Weil das Subjekt mehr oder weniger an einem Punkt verharrte, war die virtuelle Kamera herumgefahren, um ihn von vorn abzubilden. Sie konnte Subjekts Gesicht sehen, hart konturiert im Licht von oben. Sofern man es ein Gesicht nennen konnte. Es gab Leute, die es als »Schrecken erregend« bezeichneten, aber das war es natürlich nicht, sondern einfach nur äußerst fremdartig. Schockierend zunächst, weil man einige der Teile, aus denen es zusammengesetzt war, erkannte (die Augen zum Beispiel, die wie menschliche Augen in knochigen Höhlen saßen, allerdings durch und durch weiß waren), während andere Teile (die Versorgungsarme, der Kiefer) insektenartig oder auf sonstige Weise unvertraut anmuteten. Aber man lernte, solch erschreckende erste Eindrücke zu überwinden. Beunruhigender war die Unfähigkeit, über sie hinauszusehen, Bedeutung zu erkennen. Menschen waren darauf geeicht, menschliche Gefühle in menschlichen Gesichtern gespiegelt zu sehen, und mit einiger Übung und Erfahrung konnte ein Forscher lernen, den physiognomischen Ausdruck eines Affen oder eines Wolfes zu deuten. Aber Subjekts Gesicht entzog sich jeder Deutung.

Seine Hände allerdings …

Es waren Hände, beunruhigend menschenähnlich. Lange, gelenkige Finger, drei an der Zahl, und der »Daumen« ein starrer knochiger Auswuchs aus dem Gelenk. Aber alle diese Teile erschienen unmittelbar sinnvoll. Man konnte sich einen Greifvorgang mit diesen Händen vorstellen. Sie bewegten sich schnell und in vertrauter Weise.

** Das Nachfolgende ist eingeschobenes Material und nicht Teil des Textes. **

-- ==== Sys2Proof/Machine/Exec.lean ====
section
/-!
DEFINITION. The core's step words and pipelines (spec/03_core.md R58 to R86, spec/06_layers_and_sparsity.md R143 to R149
and R159 to R162): FIRE, SET, LOOP, WAIT, HALT, the end of each, and the landings of what a FIRE word began.
-/

namespace Sys2Proof.Machine

open Sys2Proof

/-! ## What lands in a core -/

/-- Lands a MAC step's column sums (R62, R99). -/
def Core.landMac (k : Core) (e : Nat) (init : Bool) (sums : List (BitVec 32)) : Core :=
  { k with acc := sputAll 0#32 (sums.zipIdx.map fun (v, j) => (32 * e + j, accUpdate (sget 0#32 k.acc (32 * e + j)) v init)) k.acc }

/-- Lands rows of a weight load at the fill pointer, which wraps after row 31: stored row j is the row of the line that R60
gives row j, its j mod n-th of n. -/
def Core.landWeights (k : Core) (rows : List (List (BitVec 16))) : Core :=
  let put (d : Nat) : List (Nat × BitVec 16) :=
    (rows.getD ((k.wfill + d) % rows.length) []).zipIdx.map fun (v, i) => (32 * ((k.wfill + d) % 32) + i, v)
  { k with
      shadow_w := sputAll 0#16 ((List.range rows.length).flatMap put) k.shadow_w
      wfill := (k.wfill + rows.length) % 32 }

/-- Lands scale entries at the scale fill pointer (R64). -/
def Core.landScales (k : Core) (es : List (BitVec 64)) : Core :=
  { k with
      scale := sputAll 0#64 (es.zipIdx.map fun (v, d) => ((k.sfill + d) % 32, v)) k.scale
      sfill := (k.sfill + es.length) % 32 }

/-- Lands one piece of work that stays within the core; a drain write goes to the scratchpad instead. -/
def Core.landOne (k : Core) (a : Act) : Core :=
  match a with
  | .mac e init sums => k.landMac e init sums
  | .drain _ _ _ => k
  | .vec vd lanes => { k with vreg := sputAll 0#32 (lanes.map fun (j, v) => (32 * vd + j, v)) k.vreg }
  | .sca sd v => { k with sreg := sput 0#32 sd v k.sreg }
  | .wload rows => k.landWeights rows
  | .sload es => k.landScales es

/-- The kinds of pipeline work, one for each landing event. -/
inductive Stream where
  | mac
  | drain
  | vec
  | sca
  | wload
  | sload
  deriving DecidableEq, Repr

/-- The kind of a piece of work. -/
def Act.stream (a : Act) : Stream :=
  match a with
  | .mac _ _ _ => .mac
  | .drain _ _ _ => .drain
  | .vec _ _ => .vec
  | .sca _ _ => .sca
  | .wload _ => .wload
  | .sload _ => .sload

/-- Work of a kind that is due. The pipeline list is in issue order, so of two results for one register the later
issue prevails (R67, R68). -/
def Core.due (k : Core) (q : Stream) : List Pend := k.pipe.filter fun x => x.act.stream == q && decide (x.due ≤ k.pt)

/-- The core once the due work of a kind has left its pipelines. -/
def Core.undue (k : Core) (q : Stream) : Core :=
  { k with pipe := k.pipe.filter fun x => !(x.act.stream == q && decide (x.due ≤ k.pt)) }

/-- Landing all due work of a kind. -/
def Core.land (k : Core) (q : Stream) : Core := (k.due q).foldl (fun k x => k.landOne x.act) (k.undue q)

/-! ## FIRE -/

/-- The work a FIRE word starts in the core's pipelines (R60 to R68); `line` reads a line through a port. -/
def Core.started (k : Core) (w : BitVec 64) (gang : Bool) (line : Nat → Nat → Bytes) (rx : Bytes) : List Pend :=
  let f := k.fired w
  let cfg := k.reg 0x40
  let at' (d : Nat) (a : Act) : Pend := { due := k.pt + d, issued := k.pt, act := a }
  let entry := k.agLine (wbits w 3 0) % 64
  let b := wbits w 15 12
  let mac :=
    if f.mac && !gang then
      let acts := activation cfg (k.agHalf (wbits w 19 16)) (line 0 (k.agLine (wbits w 19 16)))
      [at' (if halfRate cfg then 36 else 35)
        (.mac entry f.init ((List.range 32).map fun j => (columnSum (products cfg acts k.active_w j)).word))]
    else []
  let pb :=
    match f.pb with
    | some 0 => [at' 1 (.wload (weightRows cfg (line 1 (k.agLine b))))]
    | some 1 =>
      let fmt := outFmt (bitsOf cfg.toNat 32 30)
      let out (j : Nat) : Nat := convert (sget 0#32 k.acc (32 * entry + j)) (sget 0#64 k.scale j)
        (cfg.getLsbD 27) (cfg.getLsbD 28) fmt (cfg.getLsbD 29)
      if fmt = .fp32 then
        [at' 6 (.drain (k.agLine b) 0 (packLanes fmt ((List.range 16).map out))),
         at' 7 (.drain (k.agLine b) 0 (packLanes fmt ((List.range 16).map fun j => out (16 + j))))]
      else [at' 6 (.drain (k.agLine b) (if fmt.bits = 8 then 32 * k.agHalf b else 0) (packLanes fmt ((List.range 32).map out)))]
    | some 2 => [at' 1 (.sload (scaleEntries (line 1 (k.agLine b))))]
    | _ => []
  let vec :=
    match f.vec with
    | some v =>
      let o := vopOf (k.reg (0x20 + v))
      if !o.ok ∨ o.op = 0x11 then []
      else if o.op = 0x10 then [at' 1 (.vec o.vd (loadLanes o (line 2 (k.agLine (wbits w 11 8)))))]
      else [at' (o.latency - 1) (.vec o.vd (k.vlanes o))]
    | none => []
  let sca :=
    match f.sca with
    | some v =>
      let o := sopOf (k.reg (0x30 + v))
      if !o.ok ∨ o.op = 0x0D ∨ o.op = 0x11 ∨ o.op = 0x12 then []
      else if o.op = 0x10 then
        [at' 1 (.sca o.sd (BitVec.ofNat 32 (field (line 2 (k.scaLine o)) (4 * bitsOf (k.scaAddr o) 3 0) 4)))]
      else if o.op = 0x13 then [at' 0 (.sca o.sd (BitVec.ofNat 32 (leNat rx)))]
      else [at' (o.latency - 1) (.sca o.sd (k.scalar o))]
    | none => []
  mac ++ pb ++ vec ++ sca

/-- The tiles of the gang steps that a swap leaves the old tile to: those whose u(r,k) is not later (R146). -/
def GangStep.keepTile (g : GangStep) (now lc : Nat) (old : SMap (BitVec 16)) : GangStep :=
  if g.issued + 2 + lc % 16 + 33 * (lc / 16) ≤ now && (sfind? g.tiles lc).isNone then { g with tiles := sins lc old g.tiles }
  else g

/-- A swap of weight buffers (R61): due loads land first, and the fill pointer goes to 0. -/
def State.swap (s : State) (c lc : Nat) : State :=
  let n := s.lcore c lc
  let old := (s.coreAt n).active_w
  let s := if (s.cluster c).ganged then
      s.modCluster c fun k => { k with gang := k.gang.map fun g => g.keepTile k.gangPt lc old }
    else s
  s.modCore n fun k =>
    let k := k.land .wload
    { k with active_w := k.shadow_w, shadow_w := k.active_w, wfill := 0 }

/-- One row of a gang step: the step of this CCLK, begun by the first row to issue; entry, mac_init and CO_ARR_CFG are
those of c(0,0) (R143, R144). -/
def Cluster.gangRow (k : Cluster) (row entry : Nat) (init : Bool) (cfg : BitVec 40) (acts : List (BitVec 16)) : Cluster :=
  let g : GangStep := (k.gang.find? fun g => g.issued == k.gangPt).getD
    { issued := k.gangPt, entry := 0, init := false, cfg := 0, rows := [], tiles := [], done := [] }
  let g := if row = 0 then { g with entry := entry, init := init, cfg := cfg } else g
  let g := { g with rows := sins row acts g.rows }
  { k with gang := (k.gang.filter fun x => x.issued != k.gangPt) ++ [g] }

/-- What a scalar operation does beside its result: STORE, SEND, WRAGB (R68). -/
def State.scalarSide (s : State) (c lc : Nat) (k : Core) (o : SOp) (preset : Nat) : State :=
  let n := s.lcore c lc
  match o.op with
  | 0x0D => s.modCore n fun x =>
      x.setReg (0x10 + o.imm % 16) ((x.reg (0x10 + o.imm % 16) &&& 0x3FFFFFFF#40) ||| BitVec.ofNat 40 ((k.s o.sa).toNat % 1024 * 1073741824))
  | 0x11 => s.spadWrite n (lineAddr (bankOf 2 s.phase) (k.scaLine o) + 8 * bitsOf (k.scaAddr o) 3 1)
      (leBytes 4 (k.s o.sb) ++ leBytes 4 (k.s (o.sb + 1)))
  | 0x12 => s.passAll c lc .sca (leBytes 4 (k.s o.sa)) (s.now + 1) (outsOf (k.preset? .sca preset) 5)
  | 0x13 => s.takeRx c lc .sca
  | _ => s

/-- The network port of a FIRE word (R69): a send leaves in the next CCLK under the preset then in force (R122); a
receive writes its line and lowers ranges (R82). -/
def State.netSide (s : State) (c lc : Nat) (k : Core) (w : BitVec 64) (receive : Bool) (rx : Bytes) (preset : Nat) : State :=
  let n := s.lcore c lc
  let line := k.agLine (wbits w 7 4)
  let bank := bankOf 3 s.phase
  let s :=
    if receive then
      ((s.spadWrite n (lineAddr bank line) rx).takeRx c lc .vec).modCore n fun x => x.lower s.now bank line
    else s.passAll c lc .vec (s.spadRead n (lineAddr bank line) 64) (s.now + 1) (outsOf (k.preset? .vec preset) 5)
  s.modCore n fun x => { x with port3 := some s.now }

Marguerite beobachtete sie bei der Arbeit.

Zitterten sie?

Marguerite hatte den Eindruck, dass die Hände des Subjekts zitterten.

Sie sandte eine rasche Notiz an das Physiologie-Team.

Ein Zittern von Subjekts Händen? Sah so aus (heute, 15:30 Uhr auf Direktleitung.) Haltet mich auf dem Laufenden. M.

Dann wandte sie sich wieder ihrer Arbeit zu. Es war irgendwie angenehm, auf ihre Tastatur einzutippen und dabei das Bild des Subjekts im Rücken zu haben. Als würden sie zusammenarbeiten. Als hätte sie Gesellschaft. Als hätte sie einen Freund.

Auf dem Heimweg holte sie Tess ab.

Es war ein Tag mit Sportunterricht, und an Tagen, wo sie Sport hatte, verließ Tess die Schule unweigerlich mit schief zugeknöpfter Bluse oder nicht zugebundenen Schuhen. Heute war keine Ausnahme. Aber Tess war sehr still, kroch angesichts der herbstlichen Kühle fast in den Sitz hinein, und Marguerite sagte nichts wegen ihrer Kleidung. »Alles in Ordnung?«

»Glaub schon«, sagte Tess.

»Nach allem, was ich höre, sind die Datenleitungen immer noch dicht. Kein Video heute Abend.«

»An Montagen gucken wir Sunshine City.«

»Ja, aber heute nicht, mein Schatz.«

»Ich habe noch ein Buch, das ich lesen kann«, bot Tess an.

»Das ist gut. Was liest du denn gerade?«

»Etwas über Astronomie.«

Zu Hause bereitete Marguerite das Abendessen, während Tess in ihrem Zimmer spielte. Es gab das gefrorene Hühnchenmenü aus dem Lebensmittelladen von Blind Lake. Langweilig, aber praktisch und noch im Rahmen von Marguerites recht begrenzten Kochkünsten. Das Huhn drehte sich gerade im Mikrodämpfer, als ihr Telefon summte.

Marguerite fischte das Gerät aus ihrer Hemdtasche.

»Mrs. Hauser?«

»Am Apparat.«

»Entschuldigen Sie, wenn ich Sie zur Essenszeit störe. Hier ist Bertie Fleischer — Tessas Klassenlehrer.«

»Ja, richtig.« Marguerite überspielte das flaue Gefühl, das sie überkam. »Wir haben uns im September kennengelernt.«

»Ich wollte Sie fragen, ob es Ihnen möglich wäre, irgendwann diese Woche vorbeizuschauen, damit wir uns unterhalten können.«

»Gibt es ein Problem mit Tess?«

»Kein Problem im Grunde. Ich dachte nur, wir sollten uns mal austauschen. Nähere Einzelheiten vielleicht, wenn wir uns dann treffen.«

Marguerite verabredete einen Termin, dann steckte sie das Telefon in ihre Tasche zurück.

Bitte, dachte sie. Bitte, bitte, dass jetzt bloß das nicht wieder losgeht.